It turns out that October is fashion month at Boston’s Museum of Fine Arts, so there’s probably no better time to check out the extensive photography exhibit, “Avedon Fashion: 1944-2000,” in the MFA’s Foster Gallery. Even a quick walk through the galleries shows how Richard Avedon helped shape some of today’s biggest names in fashion photography.
While sauntering through the black-and-white rooms, you pass from the ladylike 1940s all the way through the inexplicably (and literally) dirty last photos taken in 2000. Because of Avedon’s gift for bringing his models to life you will see not only the changes in high fashion, but also the results of the cultural tectonics that accompanied them. In the 1940s, he managed to catch the return of joie de vivre to postwar Paris through fun scenes and easy movement of fabrics. The beach scenes of the mid-forties are downright adorable, and the slightly later shots (often featuring Dior) capture the glamour of the era while alternating between joyful and melancholy—the mood swings of the postwar world. His 1949 Paris photograph of Dorian Leigh in a coat by Dior on the Avenue Montaigne, sitting in a carriage next to a bouquet of flowers and a tearful-looking puppy, shows gratitude and loss. What might be called hopeful chic contrasts beautifully with the model’s grim contemplation on her cigarette ashes.

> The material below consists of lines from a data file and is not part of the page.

theorem Hart.undoAll_shape (l : List VEntry) (x : Hart) :
    ∃ tl land, l.foldl Hart.undoIssue x = { x with tl := tl, landing := land } := by
  induction l generalizing x with
  | nil => exact ⟨_, _, rfl⟩
  | cons e l ih =>
    obtain ⟨a, b, h⟩ := x.undoIssue_shape e
    obtain ⟨a', b', h'⟩ := ih (x.undoIssue e)
    exact ⟨a', b', by rw [List.foldl_cons, h', h]⟩

/-- What flushing the vector queue may change of a hart. -/
theorem Hart.flushQueue_shape (x : Hart) :
    ∃ ss sb fl tl land es, x.flushQueue =
      { x with s := ss, sbad := sb, fflags := fl, tl := tl, landing := land, vq := [], run := none, early := []
               linked := none, passed := false, elems := es } := by
  obtain ⟨ss, sb, fl, h⟩ := x.rollBack_shape
  obtain ⟨a, b, e⟩ := Hart.undoAll_shape x.vq x.rollBack
  exact ⟨ss, sb, fl, a, b, _, by unfold Hart.flushQueue; rw [e, h]⟩

theorem Hart.endRecording_shape (x : Hart) (r : Nat) : ∃ m, x.endRecording r = { x with mark := m } := by
  unfold Hart.endRecording
  split <;> exact ⟨_, rfl⟩

end Sys2Proof.Machine
end

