-- ==== Sys2Proof/Laws/PerInstr.lean ====
section
/-! SUPPORT. Decoding what the encoder writes gives the instruction back: one lemma for each constructor of Instr. -/

-- One proof after another: the proofs of this file share equation lemmas, and threads that wait for these hold stack.
set_option Elab.async false

namespace Sys2Proof

/-! ## Bytes and words -/

theorem wordOfBytes_bytesOfWord (w : Word) : wordOfBytes (bytesOfWord w) = w := by
  have h := w.isLt
  apply BitVec.eq_of_toNat_eq
  simp only [wordOfBytes, bytesOfWord, List.range, List.range.loop, List.map, List.foldr, BitVec.toNat_ofNat, bits_toNat]
  omega

theorem bytesOfWord_length (w : Word) : (bytesOfWord w).length = 8 := by simp [bytesOfWord]

theorem take_bytesOfWord (w : Word) (bs : List Byte) : (bytesOfWord w ++ bs).take 8 = bytesOfWord w := by
  rw [← bytesOfWord_length w, List.take_left]

theorem drop_bytesOfWord (w : Word) (bs : List Byte) : (bytesOfWord w ++ bs).drop 8 = bs := by
  rw [← bytesOfWord_length w, List.drop_left]

/-- The item a first word alone decides. -/
theorem decode_one {w : Word} {i : Instr} (h : decodeWord w = .one i) (bs : List Byte) :
    decode (bytesOfWord w ++ bs) = (.instr i 8, bs) := by
  have hl : ¬(bytesOfWord w ++ bs).length < 8 := by simp [bytesOfWord_length]
  simp only [decode, if_neg hl, take_bytesOfWord, wordOfBytes_bytesOfWord, h, drop_bytesOfWord]

theorem decode_pair {w : Word} {a b : Instr} (h : decodeWord w = .pair a b) (bs : List Byte) :
    decode (bytesOfWord w ++ bs) = (.pair a b, bs) := by
  have hl : ¬(bytesOfWord w ++ bs).length < 8 := by simp [bytesOfWord_length]
  simp only [decode, if_neg hl, take_bytesOfWord, wordOfBytes_bytesOfWord, h, drop_bytesOfWord]

theorem decode_ext {w x : Word} {mj : Major} {r : Reg} (h : decodeWord w = .needExt mj r) (bs : List Byte) :
    decode (bytesOfWord w ++ (bytesOfWord x ++ bs)) = (.instr (extended mj r x) 16, bs) := by
  have hl : ¬(bytesOfWord w ++ (bytesOfWord x ++ bs)).length < 8 := by simp [bytesOfWord_length]
  have h2 : ¬(bytesOfWord w ++ (bytesOfWord x ++ bs)).length < 16 := by simp [bytesOfWord_length]; omega
  have h3 : List.drop 16 (bytesOfWord w ++ (bytesOfWord x ++ bs)) = bs := by
    have e : (16 : Nat) = 8 + 8 := rfl
    rw [e, ← List.drop_drop, drop_bytesOfWord, drop_bytesOfWord]
  simp only [decode, if_neg hl, take_bytesOfWord, wordOfBytes_bytesOfWord, h, if_neg h2, drop_bytesOfWord, h3]

/-! ## Pair words (R41) -/

theorem pairWord_toNat (a b : LH) : (pairWord a b).toNat =
    ((((((((1) * 2 ^ 6 + a.hop.toNat) * 2 ^ 5 + a.d.toNat) * 2 ^ 5 + a.a.toNat) * 2 ^ 15 + a.imm.toNat) * 2 ^ 6
      + b.hop.toNat) * 2 ^ 5 + b.d.toNat) * 2 ^ 5 + b.a.toNat) * 2 ^ 15 + b.imm.toNat := by
  unfold pairWord
  refine (toNat_app (n := 49) _ _).trans (congrArg (· * 2 ^ 15 + b.imm.toNat) ?_)
  refine (toNat_app (n := 44) _ _).trans (congrArg (· * 2 ^ 5 + b.a.toNat) ?_)
  refine (toNat_app (n := 39) _ _).trans (congrArg (· * 2 ^ 5 + b.d.toNat) ?_)
  refine (toNat_app (n := 33) _ _).trans (congrArg (· * 2 ^ 6 + b.hop.toNat) ?_)
  refine (toNat_app (n := 18) _ _).trans (congrArg (· * 2 ^ 15 + a.imm.toNat) ?_)
  refine (toNat_app (n := 13) _ _).trans (congrArg (· * 2 ^ 5 + a.a.toNat) ?_)
  refine (toNat_app (n := 8) _ _).trans (congrArg (· * 2 ^ 5 + a.d.toNat) ?_)
  refine (toNat_app (n := 2) _ _).trans (congrArg (· * 2 ^ 6 + a.hop.toNat) ?_)
  rfl

theorem pairWord_form (a b : LH) : (formOf (pairWord a b)).toNat = 1 := by
  have h := pairWord_toNat a b
  have := a.hop.isLt; have := a.d.isLt; have := a.a.isLt; have := a.imm.isLt
  have := b.hop.isLt; have := b.d.isLt; have := b.a.isLt; have := b.imm.isLt
  unfold formOf
  rw [bits_toNat, h]
  omega

theorem pairWord_high (a b : LH) : LH.ofWord (pairWord a b) 31 = a := by
  have h := pairWord_toNat a b
  have := a.hop.isLt; have := a.d.isLt; have := a.a.isLt; have := a.imm.isLt
  have := b.hop.isLt; have := b.d.isLt; have := b.a.isLt; have := b.imm.isLt
  cases a with | mk ah ad aa ai =>
  simp only [LH.ofWord, LH.mk.injEq]
  simp only at *
  refine ⟨?_, ?_, ?_, ?_⟩ <;>
  · apply BitVec.eq_of_toNat_eq
    rw [bits_toNat, h]
    omega

theorem pairWord_low (a b : LH) : LH.ofWord (pairWord a b) 0 = b := by
  have h := pairWord_toNat a b
  have := a.hop.isLt; have := a.d.isLt; have := a.a.isLt; have := a.imm.isLt
  have := b.hop.isLt; have := b.d.isLt; have := b.a.isLt; have := b.imm.isLt
  cases b with | mk bh bd ba bi =>
  simp only [LH.ofWord, LH.mk.injEq]
  simp only at *
  refine ⟨?_, ?_, ?_, ?_⟩ <;>
  · apply BitVec.eq_of_toNat_eq
    rw [bits_toNat, h]
    omega

theorem decodeWord_pair (a b : LH) (x y : Instr) (ha : a.parse false = some x) (hb : b.parse true = some y)
    (hm : (x.isMemHalf && y.isMemHalf) = false) : decodeWord (pairWord a b) = .pair x y := by
  unfold decodeWord
  rw [pairWord_form]
  simp [decodePair, pairWord_high, pairWord_low, ha, hb, hm]

/-- A half that stands in B beside a NOP. -/
theorem decodeWord_halfB (b : LH) (y : Instr) (hb : b.parse true = some y) : decodeWord (pairWord nopHalf b) = .pair .nop y :=
  decodeWord_pair nopHalf b .nop y rfl hb rfl

/-- A half that stands in A beside a NOP. -/
theorem decodeWord_halfA (a : LH) (x : Instr) (ha : a.parse false = some x) : decodeWord (pairWord a nopHalf) = .pair x .nop :=
  decodeWord_pair a nopHalf x .nop ha rfl (by simp [Instr.isMemHalf])

/-! ## Extended words (R37) -/

theorem decodeWord_liExt (d : Reg) : decodeWord (2#2 ++ Major.li.code ++ d ++ 0#48 : BitVec 64) = .needExt .li d := by
  revert d; decide

theorem decodeWord_jalExt (a : Reg) : decodeWord (2#2 ++ Major.jal.code ++ a ++ 0#48 : BitVec 64) = .needExt .jal a := by
  revert a; decide

/-! ## Fields that a shorter field fills -/

theorem bank0_half (r : Reg) (h : r.toNat < 32) : (r.extractLsb' 0 5).setWidth 6 = r := by
  revert r; decide

theorem bank1_half (r : Reg) (h : 32 ≤ r.toNat) : (r.extractLsb' 0 5).setWidth 6 + 32 = r := by
  revert r; decide

theorem append_high {n m : Nat} (x : BitVec n) (y : BitVec m) : (x ++ y).extractLsb' m n = x := by
  rw [BitVec.extractLsb'_append_eq_of_le (Nat.le_refl m), Nat.sub_self, BitVec.extractLsb'_eq_self]

theorem append_low {n m : Nat} (x : BitVec n) (y : BitVec m) : (x ++ y).extractLsb' 0 m = y := by
  rw [BitVec.extractLsb'_append_eq_of_add_le (by omega), BitVec.extractLsb'_eq_self]

theorem field_back {n m : Nat} (x : BitVec n) (h : n ≤ m) : (x.setWidth m).extractLsb' 0 n = x := by
  have b := x.isLt
  have c : 2 ^ n ≤ 2 ^ m := Nat.pow_le_pow_right (by omega) h
  apply BitVec.eq_of_toNat_eq
  simp only [BitVec.extractLsb'_toNat, BitVec.toNat_setWidth, Nat.shiftRight_zero]
  rw [Nat.mod_eq_of_lt (show x.toNat < 2 ^ m by omega), Nat.mod_eq_of_lt b]

theorem field_lt {n m : Nat} (x : BitVec n) (k : Nat) (h : 2 ^ n ≤ k) : (x.setWidth m).toNat < k := by
  have b := x.isLt
  have c := Nat.mod_le x.toNat (2 ^ m)
  simp only [BitVec.toNat_setWidth]
  omega

namespace Laws.RoundTrip

/-! ## Vector fields -/

theorem vargs_enc (o : BitVec 8) (v : VArgs) (fn : BitVec 7) (bs cs : Bool) :
    LR.vargs { opc := o, d := v.d, a := v.a, b := v.b, c := v.c, m := v.m, t := v.t.toBits, rm := v.rm.toBits
               x := bit1 (v.xm != 0), xm := v.xm, s := bit1 v.sat, fn := fn, z := 0 } bs cs =
      some { v with bs := bs, cs := cs } := by
  have hs : (bit1 v.sat == 1) = v.sat := by cases v.sat <;> rfl
  have hx : ((bit1 (v.xm != 0) == 0 && v.xm == 0) || (bit1 (v.xm != 0) == 1 && v.xm != 0)) = true := by
    generalize v.xm = x; revert x; decide
  simp only [LR.vargs, Ty.ofBits_toBits, Rm.ofBits_toBits, hs, hx]
  rfl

It wasn’t until the 1950s that the French scenes became intensely romantic. The wide-eyed Suzy Parker contrasts sharply with the intensity of Dovima and her dramatic couture. There are two particularly striking photographs from this era: an up-the-nose shot of Coco Chanel that clearly captures her berating some unlucky someone, and a bust portrait of Gloria Vanderbilt in nothing but mascara and glowing white skin, with perfectly coiffed black hair.
A 1959 hair shot of Brigitte Bardot bridges the gap to the 1960s, when photos become a lesson in social change as much as anything else. From Jean Shrimpton and Suzy Parker’s undeniable glamour in the first half of the decade, to Audrey Hepburn as a veiled giraffe in 1967, to a series of bohemian outdoor shots featuring Angelica Houston in 1969--Avedon’s fashion photography captured the evolution of American life.
The 1970s are represented by Lauren Hutton in businesswoman wear and lingerie, an androgynous photo of Veruschka for a Jun-Rope ad campaign, and a striking shot of Bianca Jagger. The 1980s bring a collection of Vogue covers with conspicuous eyebrows and lots of leather. The 1990s are dominated largely by “‘In Memory of the late Mr. and Mrs. Comfort,’ A Fable,” a series of photos with model Nadja Auerman and a skeleton in scenes that range from funny to odd to intensely creepy. The ‘90s also bring a new era of overt sexuality that Avedon helped shepherd into the mainstream.
It is primarily because of the beauty of the photographs and the subjects themselves that makes this exhibit well worth visiting. But there is something about a collection that demonstrates what has happened culturally over the last 70 years, and gives you much to think about after walking out the door. This traveling exhibit put together by the International Center of Photography in New York will be in Boston until January 17.